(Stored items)
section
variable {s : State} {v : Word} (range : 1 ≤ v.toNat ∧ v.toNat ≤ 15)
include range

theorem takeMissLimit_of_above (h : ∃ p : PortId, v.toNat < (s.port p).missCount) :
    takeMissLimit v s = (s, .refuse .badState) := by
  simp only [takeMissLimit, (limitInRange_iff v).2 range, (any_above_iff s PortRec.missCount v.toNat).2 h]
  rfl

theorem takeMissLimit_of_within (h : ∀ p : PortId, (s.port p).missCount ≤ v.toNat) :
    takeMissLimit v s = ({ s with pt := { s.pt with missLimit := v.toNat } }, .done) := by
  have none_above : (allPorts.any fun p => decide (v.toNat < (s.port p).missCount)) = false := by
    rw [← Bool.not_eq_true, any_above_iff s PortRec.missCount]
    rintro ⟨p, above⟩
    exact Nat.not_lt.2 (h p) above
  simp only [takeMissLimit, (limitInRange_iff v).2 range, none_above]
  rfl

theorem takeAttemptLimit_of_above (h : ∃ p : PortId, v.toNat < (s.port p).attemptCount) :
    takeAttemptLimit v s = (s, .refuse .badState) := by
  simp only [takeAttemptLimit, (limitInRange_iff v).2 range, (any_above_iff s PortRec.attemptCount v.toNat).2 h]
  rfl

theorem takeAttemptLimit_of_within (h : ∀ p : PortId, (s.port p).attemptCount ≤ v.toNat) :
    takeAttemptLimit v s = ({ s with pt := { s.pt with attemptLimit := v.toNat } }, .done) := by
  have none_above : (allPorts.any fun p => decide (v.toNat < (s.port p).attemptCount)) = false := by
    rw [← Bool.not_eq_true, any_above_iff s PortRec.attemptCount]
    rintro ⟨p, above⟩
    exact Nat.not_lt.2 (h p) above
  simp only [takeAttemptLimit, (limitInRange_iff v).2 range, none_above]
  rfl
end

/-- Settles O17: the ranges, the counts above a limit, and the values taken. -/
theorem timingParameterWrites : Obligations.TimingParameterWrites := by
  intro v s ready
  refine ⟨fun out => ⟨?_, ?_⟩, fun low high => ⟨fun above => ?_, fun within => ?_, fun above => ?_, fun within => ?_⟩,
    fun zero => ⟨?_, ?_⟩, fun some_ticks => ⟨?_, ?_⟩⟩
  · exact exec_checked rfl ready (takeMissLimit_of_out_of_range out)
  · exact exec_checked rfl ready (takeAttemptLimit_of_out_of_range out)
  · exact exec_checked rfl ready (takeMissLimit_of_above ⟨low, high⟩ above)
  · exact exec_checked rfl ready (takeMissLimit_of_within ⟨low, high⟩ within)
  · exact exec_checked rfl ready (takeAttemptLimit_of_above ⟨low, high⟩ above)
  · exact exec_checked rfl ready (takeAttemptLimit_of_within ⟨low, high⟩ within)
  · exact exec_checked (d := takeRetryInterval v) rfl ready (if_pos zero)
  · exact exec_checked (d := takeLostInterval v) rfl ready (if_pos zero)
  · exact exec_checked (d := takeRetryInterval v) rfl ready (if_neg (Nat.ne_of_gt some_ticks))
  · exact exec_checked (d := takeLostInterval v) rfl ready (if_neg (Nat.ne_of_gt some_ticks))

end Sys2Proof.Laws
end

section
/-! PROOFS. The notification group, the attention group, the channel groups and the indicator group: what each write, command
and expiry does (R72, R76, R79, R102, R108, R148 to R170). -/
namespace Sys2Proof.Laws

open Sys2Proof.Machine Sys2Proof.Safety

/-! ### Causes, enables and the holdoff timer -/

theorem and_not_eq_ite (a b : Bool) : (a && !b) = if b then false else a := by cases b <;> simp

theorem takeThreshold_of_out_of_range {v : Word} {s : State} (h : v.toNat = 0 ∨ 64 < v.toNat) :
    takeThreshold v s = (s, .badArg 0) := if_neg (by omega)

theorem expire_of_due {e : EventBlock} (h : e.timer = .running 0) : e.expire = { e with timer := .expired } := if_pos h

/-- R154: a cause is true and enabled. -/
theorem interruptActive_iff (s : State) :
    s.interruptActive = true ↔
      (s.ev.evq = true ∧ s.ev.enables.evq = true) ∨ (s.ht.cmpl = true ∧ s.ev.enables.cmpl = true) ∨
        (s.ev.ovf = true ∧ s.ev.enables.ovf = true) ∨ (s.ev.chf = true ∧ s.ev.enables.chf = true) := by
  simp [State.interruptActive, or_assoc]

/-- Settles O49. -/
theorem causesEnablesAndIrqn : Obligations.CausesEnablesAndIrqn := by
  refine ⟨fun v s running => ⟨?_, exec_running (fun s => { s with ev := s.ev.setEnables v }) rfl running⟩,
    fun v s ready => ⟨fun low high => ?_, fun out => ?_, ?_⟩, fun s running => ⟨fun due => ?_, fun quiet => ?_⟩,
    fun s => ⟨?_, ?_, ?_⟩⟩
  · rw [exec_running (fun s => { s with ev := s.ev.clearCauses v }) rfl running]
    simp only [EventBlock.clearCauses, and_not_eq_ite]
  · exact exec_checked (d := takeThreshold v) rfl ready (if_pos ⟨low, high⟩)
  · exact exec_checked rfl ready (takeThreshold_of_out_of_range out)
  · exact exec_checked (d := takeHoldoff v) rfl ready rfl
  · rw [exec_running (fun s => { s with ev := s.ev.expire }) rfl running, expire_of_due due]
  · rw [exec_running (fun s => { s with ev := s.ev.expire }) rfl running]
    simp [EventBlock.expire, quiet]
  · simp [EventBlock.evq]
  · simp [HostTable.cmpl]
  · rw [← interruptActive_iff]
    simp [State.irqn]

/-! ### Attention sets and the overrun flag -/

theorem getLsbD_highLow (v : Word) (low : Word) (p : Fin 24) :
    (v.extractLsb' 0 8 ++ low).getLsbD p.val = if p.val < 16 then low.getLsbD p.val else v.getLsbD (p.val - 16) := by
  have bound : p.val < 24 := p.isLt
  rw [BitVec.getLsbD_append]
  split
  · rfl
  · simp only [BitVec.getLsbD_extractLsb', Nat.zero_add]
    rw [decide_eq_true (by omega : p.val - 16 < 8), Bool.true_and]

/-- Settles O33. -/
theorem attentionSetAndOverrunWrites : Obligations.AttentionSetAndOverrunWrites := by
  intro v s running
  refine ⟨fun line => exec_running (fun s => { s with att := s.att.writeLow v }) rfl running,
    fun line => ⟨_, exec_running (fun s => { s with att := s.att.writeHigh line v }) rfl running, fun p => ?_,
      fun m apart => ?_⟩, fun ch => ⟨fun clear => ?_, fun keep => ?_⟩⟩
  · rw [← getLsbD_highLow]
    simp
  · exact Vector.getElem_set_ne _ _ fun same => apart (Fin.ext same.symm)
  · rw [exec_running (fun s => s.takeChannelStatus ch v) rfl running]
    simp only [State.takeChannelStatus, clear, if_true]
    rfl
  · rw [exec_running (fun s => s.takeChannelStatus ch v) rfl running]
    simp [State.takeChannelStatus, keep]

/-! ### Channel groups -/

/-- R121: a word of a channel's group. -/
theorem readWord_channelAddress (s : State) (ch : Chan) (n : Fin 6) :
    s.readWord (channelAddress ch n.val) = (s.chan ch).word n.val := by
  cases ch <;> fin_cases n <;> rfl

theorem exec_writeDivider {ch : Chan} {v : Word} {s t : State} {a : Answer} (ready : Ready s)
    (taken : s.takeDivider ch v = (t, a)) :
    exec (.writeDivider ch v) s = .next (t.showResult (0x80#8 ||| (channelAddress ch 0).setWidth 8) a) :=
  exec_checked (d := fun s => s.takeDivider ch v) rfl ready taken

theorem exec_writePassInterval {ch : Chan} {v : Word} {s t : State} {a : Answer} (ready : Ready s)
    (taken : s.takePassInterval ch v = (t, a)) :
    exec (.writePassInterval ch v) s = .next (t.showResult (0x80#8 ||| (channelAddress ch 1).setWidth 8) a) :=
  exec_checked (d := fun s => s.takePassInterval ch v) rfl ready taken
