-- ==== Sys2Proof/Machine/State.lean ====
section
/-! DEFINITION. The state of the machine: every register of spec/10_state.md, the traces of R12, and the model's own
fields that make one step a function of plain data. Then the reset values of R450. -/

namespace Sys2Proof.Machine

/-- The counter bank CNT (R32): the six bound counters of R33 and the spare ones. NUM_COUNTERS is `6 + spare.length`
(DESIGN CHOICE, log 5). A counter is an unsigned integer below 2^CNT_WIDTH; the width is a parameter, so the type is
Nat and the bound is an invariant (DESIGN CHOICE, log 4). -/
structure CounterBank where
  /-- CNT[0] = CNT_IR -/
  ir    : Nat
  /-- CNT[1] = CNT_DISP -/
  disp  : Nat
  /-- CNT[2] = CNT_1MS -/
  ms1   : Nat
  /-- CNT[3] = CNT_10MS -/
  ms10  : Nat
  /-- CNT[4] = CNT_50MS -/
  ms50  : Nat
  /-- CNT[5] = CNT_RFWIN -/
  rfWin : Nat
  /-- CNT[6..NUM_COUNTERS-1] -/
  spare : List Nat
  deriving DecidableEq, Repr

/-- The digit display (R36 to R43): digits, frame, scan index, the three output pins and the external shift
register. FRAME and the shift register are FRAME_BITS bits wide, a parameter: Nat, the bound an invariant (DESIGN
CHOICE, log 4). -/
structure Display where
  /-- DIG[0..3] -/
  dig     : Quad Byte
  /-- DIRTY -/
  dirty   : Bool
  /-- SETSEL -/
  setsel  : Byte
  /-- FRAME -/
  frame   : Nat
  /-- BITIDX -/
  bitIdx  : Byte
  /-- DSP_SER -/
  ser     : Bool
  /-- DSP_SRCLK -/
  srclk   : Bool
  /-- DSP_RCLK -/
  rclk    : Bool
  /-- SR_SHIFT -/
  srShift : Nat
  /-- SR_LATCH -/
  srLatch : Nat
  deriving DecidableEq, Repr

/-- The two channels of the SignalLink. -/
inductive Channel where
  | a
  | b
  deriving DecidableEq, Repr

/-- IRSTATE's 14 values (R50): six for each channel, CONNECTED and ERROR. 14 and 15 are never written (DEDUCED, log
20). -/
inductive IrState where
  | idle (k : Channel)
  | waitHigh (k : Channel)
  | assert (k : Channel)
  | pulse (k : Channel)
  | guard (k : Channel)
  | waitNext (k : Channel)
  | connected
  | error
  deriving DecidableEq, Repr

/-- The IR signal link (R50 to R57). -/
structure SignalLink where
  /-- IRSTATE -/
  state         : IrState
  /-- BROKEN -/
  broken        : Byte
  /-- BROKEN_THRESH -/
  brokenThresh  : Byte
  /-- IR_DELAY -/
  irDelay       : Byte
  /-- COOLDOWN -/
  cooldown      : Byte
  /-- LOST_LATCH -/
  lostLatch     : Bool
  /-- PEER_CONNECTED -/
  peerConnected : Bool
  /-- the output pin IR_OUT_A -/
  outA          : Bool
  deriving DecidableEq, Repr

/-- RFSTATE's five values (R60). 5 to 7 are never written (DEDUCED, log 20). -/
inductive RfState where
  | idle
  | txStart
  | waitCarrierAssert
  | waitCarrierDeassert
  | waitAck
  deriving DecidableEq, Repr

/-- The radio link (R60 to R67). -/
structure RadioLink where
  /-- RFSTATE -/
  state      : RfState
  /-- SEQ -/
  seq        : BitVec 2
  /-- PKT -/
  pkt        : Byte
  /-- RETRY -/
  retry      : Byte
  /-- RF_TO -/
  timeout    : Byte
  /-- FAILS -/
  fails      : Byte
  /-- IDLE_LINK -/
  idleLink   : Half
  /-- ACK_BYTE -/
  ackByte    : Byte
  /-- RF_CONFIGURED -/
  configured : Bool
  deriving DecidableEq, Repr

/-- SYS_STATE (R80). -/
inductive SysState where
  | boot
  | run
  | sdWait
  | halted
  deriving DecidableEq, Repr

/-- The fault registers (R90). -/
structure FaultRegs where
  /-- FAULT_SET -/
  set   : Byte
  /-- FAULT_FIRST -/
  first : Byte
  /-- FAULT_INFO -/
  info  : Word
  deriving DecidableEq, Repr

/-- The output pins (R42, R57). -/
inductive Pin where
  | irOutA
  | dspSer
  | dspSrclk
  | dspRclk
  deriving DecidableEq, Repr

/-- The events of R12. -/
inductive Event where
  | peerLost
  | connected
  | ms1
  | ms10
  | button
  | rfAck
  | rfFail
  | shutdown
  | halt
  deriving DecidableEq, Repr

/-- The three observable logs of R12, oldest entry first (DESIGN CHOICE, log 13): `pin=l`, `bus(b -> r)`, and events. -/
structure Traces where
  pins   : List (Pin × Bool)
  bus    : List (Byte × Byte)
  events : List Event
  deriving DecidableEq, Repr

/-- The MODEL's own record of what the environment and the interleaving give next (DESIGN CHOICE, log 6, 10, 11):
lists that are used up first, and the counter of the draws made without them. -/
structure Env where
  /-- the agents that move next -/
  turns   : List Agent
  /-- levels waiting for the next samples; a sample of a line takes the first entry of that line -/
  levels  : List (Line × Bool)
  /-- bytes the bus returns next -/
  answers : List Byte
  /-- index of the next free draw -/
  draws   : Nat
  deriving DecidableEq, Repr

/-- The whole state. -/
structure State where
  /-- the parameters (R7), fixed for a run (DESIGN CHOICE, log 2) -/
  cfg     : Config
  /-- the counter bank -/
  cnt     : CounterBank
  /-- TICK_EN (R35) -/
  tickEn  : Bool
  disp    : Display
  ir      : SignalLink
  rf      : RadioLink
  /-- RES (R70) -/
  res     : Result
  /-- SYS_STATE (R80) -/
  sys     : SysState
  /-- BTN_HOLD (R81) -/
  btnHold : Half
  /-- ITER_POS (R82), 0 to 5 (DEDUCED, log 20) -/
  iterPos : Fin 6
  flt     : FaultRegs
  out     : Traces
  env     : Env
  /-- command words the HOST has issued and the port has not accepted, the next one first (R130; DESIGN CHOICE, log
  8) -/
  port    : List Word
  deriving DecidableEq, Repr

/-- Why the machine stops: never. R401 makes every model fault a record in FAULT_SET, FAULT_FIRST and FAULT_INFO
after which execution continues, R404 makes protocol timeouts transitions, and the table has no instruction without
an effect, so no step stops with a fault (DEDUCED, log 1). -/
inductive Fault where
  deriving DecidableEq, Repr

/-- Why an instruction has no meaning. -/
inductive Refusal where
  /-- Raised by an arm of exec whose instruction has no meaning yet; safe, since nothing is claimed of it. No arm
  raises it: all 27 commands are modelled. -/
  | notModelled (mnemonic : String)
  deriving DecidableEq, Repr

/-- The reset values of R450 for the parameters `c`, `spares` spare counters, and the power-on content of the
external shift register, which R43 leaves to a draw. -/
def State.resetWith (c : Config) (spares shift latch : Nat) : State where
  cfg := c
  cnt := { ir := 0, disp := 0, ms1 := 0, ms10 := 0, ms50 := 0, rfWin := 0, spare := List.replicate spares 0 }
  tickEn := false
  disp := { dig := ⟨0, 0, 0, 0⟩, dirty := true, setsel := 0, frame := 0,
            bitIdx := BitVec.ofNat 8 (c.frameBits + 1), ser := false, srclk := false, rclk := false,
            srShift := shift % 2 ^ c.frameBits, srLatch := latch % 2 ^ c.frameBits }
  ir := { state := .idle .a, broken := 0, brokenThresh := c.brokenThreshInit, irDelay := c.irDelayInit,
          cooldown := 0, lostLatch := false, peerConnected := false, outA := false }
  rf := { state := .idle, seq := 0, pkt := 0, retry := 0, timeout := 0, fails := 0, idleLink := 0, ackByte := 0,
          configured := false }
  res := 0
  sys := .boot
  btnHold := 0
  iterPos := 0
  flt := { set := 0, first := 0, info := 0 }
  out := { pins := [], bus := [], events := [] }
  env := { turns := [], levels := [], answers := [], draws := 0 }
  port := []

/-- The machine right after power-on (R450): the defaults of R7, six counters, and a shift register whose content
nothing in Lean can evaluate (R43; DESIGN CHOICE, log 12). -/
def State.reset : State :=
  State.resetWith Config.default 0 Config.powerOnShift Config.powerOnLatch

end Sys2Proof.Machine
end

Directions: Write out only the lines that run from the line containing "set := 0, first" through the line containing "register whose content", both included, exactly as they appear above.

Task output:
  flt := { set := 0, first := 0, info := 0 }
  out := { pins := [], bus := [], events := [] }
  env := { turns := [], levels := [], answers := [], draws := 0 }
  port := []

/-- The machine right after power-on (R450): the defaults of R7, six counters, and a shift register whose content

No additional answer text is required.